WORK TO BE COMPLETED ->
Once you find the line with "second byte. -/" in the data that follows, repeat it and every line after it exactly, through the line with "refine ⟨⟨_, rfl, interruptReturn_interruptEntry".

Records drawn from a dataset ->
*** Block opens ***

/-- Pulling a word reads its low byte and then its high byte, and changes `SP` and the record of transactions. -/
theorem pull16_eq_readSeq (s : State) :
    ∃ l h : Byte, (readSeq [stackAt (s.sp + 1#8), stackAt (s.sp + 2#8)] s).1 = [l, h] ∧
      pull16 s =
        (word h l, { (readSeq [stackAt (s.sp + 1#8), stackAt (s.sp + 2#8)] s).2 with sp := s.sp + 2#8 }) := by
  have hsp : s.sp + 2#8 = s.sp + 1#8 + 1#8 := (BitVec.add_assoc s.sp 1#8 1#8).symm
  rw [hsp, ← stackAddr_eq_stackAt, ← stackAddr_eq_stackAt]
  exact ⟨_, _, rfl, rfl⟩

/-- A read of plain memory answers the byte stored there, in any state `t` with the memory that the writes left. -/
theorem answer_of_memoryAfter {writes : List (Word × Byte)} {s u t : State} {addr : Word} {v : Byte}
    (h : MemoryAfter writes s u) (hmem : t.mem = u.mem) (hdevices : t.devices = s.devices)
    (hwritten : (addr, v) ∈ writes) (hplain : isDevice s addr = false) : answer t addr = v := by
  rw [answer_plain ((isDevice_congr hdevices addr).trans hplain), peek_congr hmem]
  exact h.stored addr v hwritten hplain

/-- On a stack in plain memory a word pushed is the word pulled, and the stack pointer is back where it was. -/
theorem pull16_push16 (w : Word) (s : State) (hhi : isDevice s (stackAt s.sp) = false)
    (hlo : isDevice s (stackAt (s.sp - 1#8)) = false) :
    (pull16 (push16 w s)).1 = w ∧ (pull16 (push16 w s)).2.sp = s.sp := by
  have hmem := push16_memoryAfter w s
  have hsp : (push16 w s).sp + 1#8 = s.sp - 1#8 := BitVec.sub_add_cancel (s.sp - 1#8) 1#8
  have hsp' : s.sp - 1#8 + 1#8 = s.sp := BitVec.sub_add_cancel s.sp 1#8
  have hlow : answer (push16 w s) (stackAt (s.sp - 1#8)) = loByte w :=
    answer_of_memoryAfter hmem rfl rfl (List.mem_cons_of_mem _ (List.mem_singleton_self _)) hlo
  have hhigh : answer (pull8 (push16 w s)).2 (stackAt s.sp) = hiByte w :=
    answer_of_memoryAfter hmem rfl rfl List.mem_cons_self hhi
  rw [pull16_eq, stackAddr_eq_stackAt, stackAddr_eq_stackAt, hsp, hsp', hlow, hhigh, mkWord_hi_lo]
  exact ⟨rfl, by rw [pull8_sp, pull8_sp, hsp, hsp']⟩

/-- Settles O33: what a push of a word writes, what a pull of a word reads, and that the pull undoes the push. -/
theorem pushedWordPullsBack : Obligations.PushedWordPullsBack := by
  refine ⟨fun w s => ?_, pull16_eq_readSeq, pull16_push16⟩
  simp only [← hiByte_eq_extractLsb', ← loByte_eq_extractLsb']
  exact ⟨push16_memoryAfter w s, push16_bus w s, push16_sp_toNat w s⟩

end Sys2Proof.Machine
end

section
/-! PROOFS. The family 46_control_flow.md: where a branch, a jump and a return go, what a call pushes, and that a return
undoes the call or the interrupt entry before it. -/

namespace Sys2Proof.Machine

open Sys2Proof.Stmt

/-! Branches (46_control_flow.md R220 to R229). -/

/-- A branch offset is added as a signed number, modulo 65536. -/
theorem add_sext16_toNat (w : Word) (v : Byte) :
    ((w + sext16 v).toNat : Int) = ((w.toNat : Int) + v.toInt) % 65536 := by
  have hsext : ((sext16 v).toNat : Int) = v.toInt % 65536 := by
    rw [sext16, BitVec.signExtend, BitVec.toNat_ofInt]
    omega
  rw [BitVec.toNat_add, Int.natCast_emod, Int.natCast_add, hsext]
  exact Int.add_emod_emod ..

/-- An instruction that branches on `flag` follows the condition that `flag` decides. -/
theorem branchRule_of_branch {f : Byte → Instr} {flag : State → Bool} {cond : State → Prop}
    (hexec : ∀ rel s, exec (f rel) s = .next (branch (flag s) rel s)) (hflag : ∀ s, flag s = true ↔ cond s) :
    BranchRule f cond := by
  refine fun rel s => ⟨branch (flag s) rel s, hexec rel s, branch_eq (flag s) rel s, fun htaken => ?_, fun hnot => ?_⟩
  · rw [(hflag s).mpr htaken]
    exact add_sext16_toNat s.pc rel
  · rw [Bool.eq_false_iff.mpr (hnot ∘ (hflag s).mp)]
    rfl

/-- Settles O34: the rows of the opcode map, and the flag that each branch tests. -/
theorem branchesFollowTheirCondition : Obligations.BranchesFollowTheirCondition :=
  ⟨⟨encB8_of_entryOf rfl, encB8_of_entryOf rfl, encB8_of_entryOf rfl, encB8_of_entryOf rfl, encB8_of_entryOf rfl,
      encB8_of_entryOf rfl, encB8_of_entryOf rfl, encB8_of_entryOf rfl, encB8_of_entryOf rfl⟩,
    branchRule_of_branch (fun _ _ => rfl) fun s => (Bool.not_eq_true' s.p.c).to_iff,
    branchRule_of_branch (fun _ _ => rfl) fun _ => Iff.rfl,
    branchRule_of_branch (fun _ _ => rfl) fun _ => Iff.rfl,
    branchRule_of_branch (fun _ _ => rfl) fun s => (Bool.not_eq_true' s.p.z).to_iff,
    branchRule_of_branch (fun _ _ => rfl) fun _ => Iff.rfl,
    branchRule_of_branch (fun _ _ => rfl) fun s => (Bool.not_eq_true' s.p.n).to_iff,
    branchRule_of_branch (fun _ _ => rfl) fun s => (Bool.not_eq_true' s.p.v).to_iff,
    branchRule_of_branch (fun _ _ => rfl) fun _ => Iff.rfl,
    branchRule_of_branch (fun _ _ => rfl) fun _ => iff_true_intro rfl⟩

/-! Jumps (46_control_flow.md R230). -/

/-- A pointer is read low byte first, and the word at it is made of the two bytes. -/
theorem memRead16_eq_readSeq (addr : Word) (s : State) :
    ∃ l h : Byte, (readSeq [addr, addr + 1#16] s).1 = [l, h] ∧
      memRead16 addr s = (word h l, (readSeq [addr, addr + 1#16] s).2) :=
  ⟨_, _, rfl, rfl⟩

/-- JMP takes the effective address and keeps of the resolver the record of transactions. -/
theorem exec_jmp (m : Addr) (s : State) :
    exec (.jmp m) s = .next { s with pc := (resolve m s).1, bus := (resolve m s).2.bus } := by
  rw [exec, execJmp, resolve_snd]

/-- A jump through a pointer goes to the word that two reads find there. -/
theorem exec_jmp_of_memRead16 {m : Addr} {s : State} {ptr : Word} (hresolve : resolve m s = memRead16 ptr s) :
    ∃ l h : Byte, (readSeq [ptr, ptr + 1#16] s).1 = [l, h] ∧
      exec (.jmp m) s = .next { (readSeq [ptr, ptr + 1#16] s).2 with pc := word h l } := by
  obtain ⟨l, h, hbytes, hread⟩ := memRead16_eq_readSeq ptr s
  refine ⟨l, h, hbytes, ?_⟩
  rw [exec_jmp, hresolve, hread]
  rfl

/-- Settles O35: the rows of the opcode map, and the pointer of each indirect form. -/
theorem jmpGoesToTheEffectiveAddress : Obligations.JmpGoesToTheEffectiveAddress :=
  ⟨encW16_of_entryOf rfl, encW16_of_entryOf rfl, encW16_of_entryOf rfl,
    fun m s => ⟨_, exec_jmp m s, ⟨rfl, fun _ => rfl⟩, rfl⟩,
    fun w s => ⟨rfl, exec_jmp_of_memRead16 rfl,
      exec_jmp_of_memRead16 (congrArg (memRead16 · s) (add_zext16_eq_ofNat w s.x))⟩⟩

/-! Subroutines (46_control_flow.md R231, R232). -/

/-- What memory is after writes depends on memory alone. -/
theorem memoryAfter_congr {writes : List (Word × Byte)} {s t u : State} (h : MemoryAfter writes s t)
    (hmem : u.mem = t.mem) : MemoryAfter writes s u :=
  ⟨fun addr v hw hplain => (peek_congr hmem addr).trans (h.stored addr v hw hplain),
    fun addr hdevice => (peek_congr hmem addr).trans (h.device addr hdevice),
    fun addr hno => (peek_congr hmem addr).trans (h.others addr hno)⟩

theorem sub_two_eq (sp : Byte) : sp - 2#8 = sp - 1#8 - 1#8 := (BitVec.sub_sub sp 1#8 1#8).symm

/-- Pushing a word changes `SP`, memory and the record of transactions and nothing else. -/
theorem push16_eq (w : Word) (s : State) :
    push16 w s = { s with sp := s.sp - 2#8, mem := (push16 w s).mem, bus := (push16 w s).bus } := by
  rw [sub_two_eq]
  rfl

/-- Pulling a word changes `SP` and the record of transactions and nothing else. -/
theorem pull16_snd (s : State) :
    (pull16 s).2 = { s with sp := (pull16 s).2.sp, bus := (pull16 s).2.bus } := rfl

/-- JSR is the push of the address of its last byte, made in the state that has the target in PC. -/
theorem exec_jsr (w : Word) (s : State) : exec (.jsr w) s = .next (push16 (s.pc - 1#16) { s with pc := w }) := rfl

theorem exec_rts (s : State) : exec .rts s = .next { (pull16 s).2 with pc := (pull16 s).1 + 1#16 } := rfl

/-- Settles O36: the row of the opcode map, and the two writes of the push. -/
theorem jsrPushesTheReturnAddress : Obligations.JsrPushesTheReturnAddress := by
  refine ⟨encW16_of_entryOf rfl, fun w s => ⟨_, exec_jsr w s, ?_⟩⟩
  rw [← hiByte_eq_extractLsb', ← loByte_eq_extractLsb']
  refine ⟨memoryAfter_congr (push16_memoryAfter (s.pc - 1#16) s) rfl, ?_⟩
  rw [← push16_bus]
  exact push16_eq (s.pc - 1#16) { s with pc := w }

/-- Settles O37: the row of the opcode map, and the word pulled, counted on by one. -/
theorem rtsReturnsPastTheAddress : Obligations.RtsReturnsPastTheAddress := by
  refine ⟨encOp_of_entryOf rfl, fun s => ?_⟩
  obtain ⟨l, h, hbytes, hpull⟩ := pull16_eq_readSeq s
  refine ⟨l, h, word h l + 1#16, hbytes, ?_, by rw [exec_rts, hpull]⟩
  rw [BitVec.toNat_add, word, BitVec.toNat_ofNat]
  exact Nat.mod_add_mod ..

/-- Settles O38: RTS pulls the address that JSR pushed, one less than that of the next instruction. -/
theorem rtsUndoesJsr : Obligations.RtsUndoesJsr := by
  intro w s hhi hlo
  obtain ⟨hpc, hsp⟩ := pull16_push16 (s.pc - 1#16) { s with pc := w } hhi hlo
  refine ⟨_, _, exec_jsr w s, exec_rts _, ?_⟩
  rw [pull16_snd, hpc, hsp, BitVec.sub_add_cancel]
  rfl

/-! Return from an interrupt (46_control_flow.md R233, 60_exceptions.md R311). -/

/-- Settles O39: the row of the opcode map, and the three pulls. -/
theorem rtiPullsStatusThenPC : Obligations.RtiPullsStatusThenPC := by
  refine ⟨encOp_of_entryOf rfl, fun s => ?_⟩
  have hsp : s.sp + 2#8 = s.sp + 1#8 + 1#8 := (BitVec.add_assoc s.sp 1#8 1#8).symm
  have hsp' : s.sp + 3#8 = s.sp + 1#8 + 1#8 + 1#8 := by rw [← hsp, BitVec.add_assoc]; rfl
  rw [hsp, hsp', ← stackAddr_eq_stackAt, ← stackAddr_eq_stackAt, ← stackAddr_eq_stackAt]
  exact ⟨_, _, _, rfl, rfl⟩

theorem stackAt_inj {m n : Byte} : stackAt m = stackAt n ↔ m = n := by
  rw [← stackAddr_eq_stackAt, ← stackAddr_eq_stackAt, stackAddr_inj]

/-- Memory after an interrupt entry: PC, high byte first, and the status below it (60_exceptions.md R304). -/
theorem interruptEntry_memoryAfter (vec : Word) (s : State) :
    MemoryAfter [(stackAt s.sp, hiByte s.pc), (stackAt (s.sp - 1#8), loByte s.pc), (stackAt (s.sp - 2#8), packP s.p)]
      s (interruptEntry vec s) := by
  have hfresh (w : Byte) : (stackAt (s.sp - 2#8), w) ∉
      [(stackAt s.sp, hiByte s.pc), (stackAt (s.sp - 1#8), loByte s.pc)] := by
    simp only [List.mem_cons, Prod.mk.injEq, stackAt_inj, List.not_mem_nil, or_false]
    bv_omega
  rw [sub_two_eq] at hfresh ⊢
  exact memoryAfter_congr (memoryAfter_push8 (push16_memoryAfter s.pc s) rfl hfresh (packP s.p))
    (interruptEntry_mem vec s)

/-- On a stack in plain memory the return from an interrupt undoes its entry, with `B` set. -/
theorem interruptReturn_interruptEntry (vec : Word) {s : State} (hhi : isDevice s (stackAt s.sp) = false)
    (hlo : isDevice s (stackAt (s.sp - 1#8)) = false) (hp : isDevice s (stackAt (s.sp - 2#8)) = false) :
    interruptReturn (interruptEntry vec s) = { s with
      suspended := false
      p := { s.p with b := true }
      mem := (interruptEntry vec s).mem
      bus := (interruptReturn (interruptEntry vec s)).bus } := by
  have hmem := interruptEntry_memoryAfter vec s
  have hdevices : (interruptEntry vec s).devices = s.devices := by simp only [interruptEntry_fields]
  have hspP : (interruptEntry vec s).sp + 1#8 = s.sp - 2#8 := by
    simp only [interruptEntry_fields, BitVec.sub_add_cancel, sub_two_eq]
  have hspLo : s.sp - 2#8 + 1#8 = s.sp - 1#8 := by rw [sub_two_eq, BitVec.sub_add_cancel]
  have hspHi : s.sp - 1#8 + 1#8 = s.sp := BitVec.sub_add_cancel s.sp 1#8
  have hstatus : answer (interruptEntry vec s) (stackAt (s.sp - 2#8)) = packP s.p :=
    answer_of_memoryAfter hmem rfl hdevices (by simp) hp
  have hlow : answer (pull8 (interruptEntry vec s)).2 (stackAt (s.sp - 1#8)) = loByte s.pc :=
    answer_of_memoryAfter hmem rfl hdevices (by simp) hlo
  have hhigh : answer (pull8 (pull8 (interruptEntry vec s)).2).2 (stackAt s.sp) = hiByte s.pc :=
    answer_of_memoryAfter hmem rfl hdevices (by simp) hhi
  rw [interruptReturn_eq, hspP, hspLo, hspHi, stackAddr_eq_stackAt, stackAddr_eq_stackAt, stackAddr_eq_stackAt, hstatus,
    hlow, hhigh, unpackP_packP, mkWord_hi_lo]
  simp only [interruptEntry_fields]

/-- Settles O42: the interrupt entry is undone, and BRK enters with PC one past the address of its second byte. -/
theorem rtiUndoesInterruptEntry : Obligations.RtiUndoesInterruptEntry := by
  intro vec s hhi hlo hp
  refine ⟨⟨_, rfl, interruptReturn_interruptEntry vec hhi hlo hp⟩, ?_⟩
  have hbrk := interruptReturn_interruptEntry irqVector (s := { s with pc := s.pc + 1#16, p := { s.p with b := true } })
    hhi hlo hp
  exact ⟨_, _, rfl, rfl, by rw [hbrk], by rw [hbrk], by rw [hbrk]⟩

end Sys2Proof.Machine
end

section
/-! PROOFS. The families 47_system.md and 60_exceptions.md: the system instructions, the interrupt entry, what a boundary
resolves, and the steps that take an interrupt or only wait for one. -/

namespace Sys2Proof.Machine

open Sys2Proof.Stmt

/-! System instructions that write one flag or one latch (47_system.md R241 to R250). -/

/-- Settles O46: the rows of the opcode map, and the latch that each instruction sets. -/
theorem waiSuspendsAndStpHalts : Obligations.WaiSuspendsAndStpHalts :=
  ⟨encOp_of_entryOf rfl, encOp_of_entryOf rfl, fun _ => ⟨rfl, rfl⟩⟩

/-- Settles O47: the rows of the opcode map, and the flag that each instruction writes. -/
theorem flagInstructionsWriteOneFlag : Obligations.FlagInstructionsWriteOneFlag :=
  ⟨⟨encOp_of_entryOf rfl, encOp_of_entryOf rfl, encOp_of_entryOf rfl, encOp_of_entryOf rfl, encOp_of_entryOf rfl,
      encOp_of_entryOf rfl, encOp_of_entryOf rfl, encOp_of_entryOf rfl⟩,
    fun _ => ⟨rfl, rfl, rfl, rfl, rfl, rfl, rfl, rfl⟩⟩

/-! Undefined opcodes (47_system.md R251, 60_exceptions.md R307). -/

theorem exec_undef_of_nop1 {s : State} (hp : s.params.undefPolicy = .nop1) (op : Byte) :
    exec (.undef op) s = .next s := by
  simp only [exec, execUndef, hp]

theorem exec_undef_of_fault {s : State} (hp : s.params.undefPolicy = .fault) (op : Byte) :
    exec (.undef op) s = .fault (.undefinedOpcode op (s.pc - 1#16) s) := by
  simp only [exec, execUndef, hp]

*** Block closes ***

EXPECTED OUTPUT ->
/-- Settles O42: the interrupt entry is undone, and BRK enters with PC one past the address of its second byte. -/
theorem rtiUndoesInterruptEntry : Obligations.RtiUndoesInterruptEntry := by
  intro vec s hhi hlo hp
  refine ⟨⟨_, rfl, interruptReturn_interruptEntry vec hhi hlo hp⟩, ?_⟩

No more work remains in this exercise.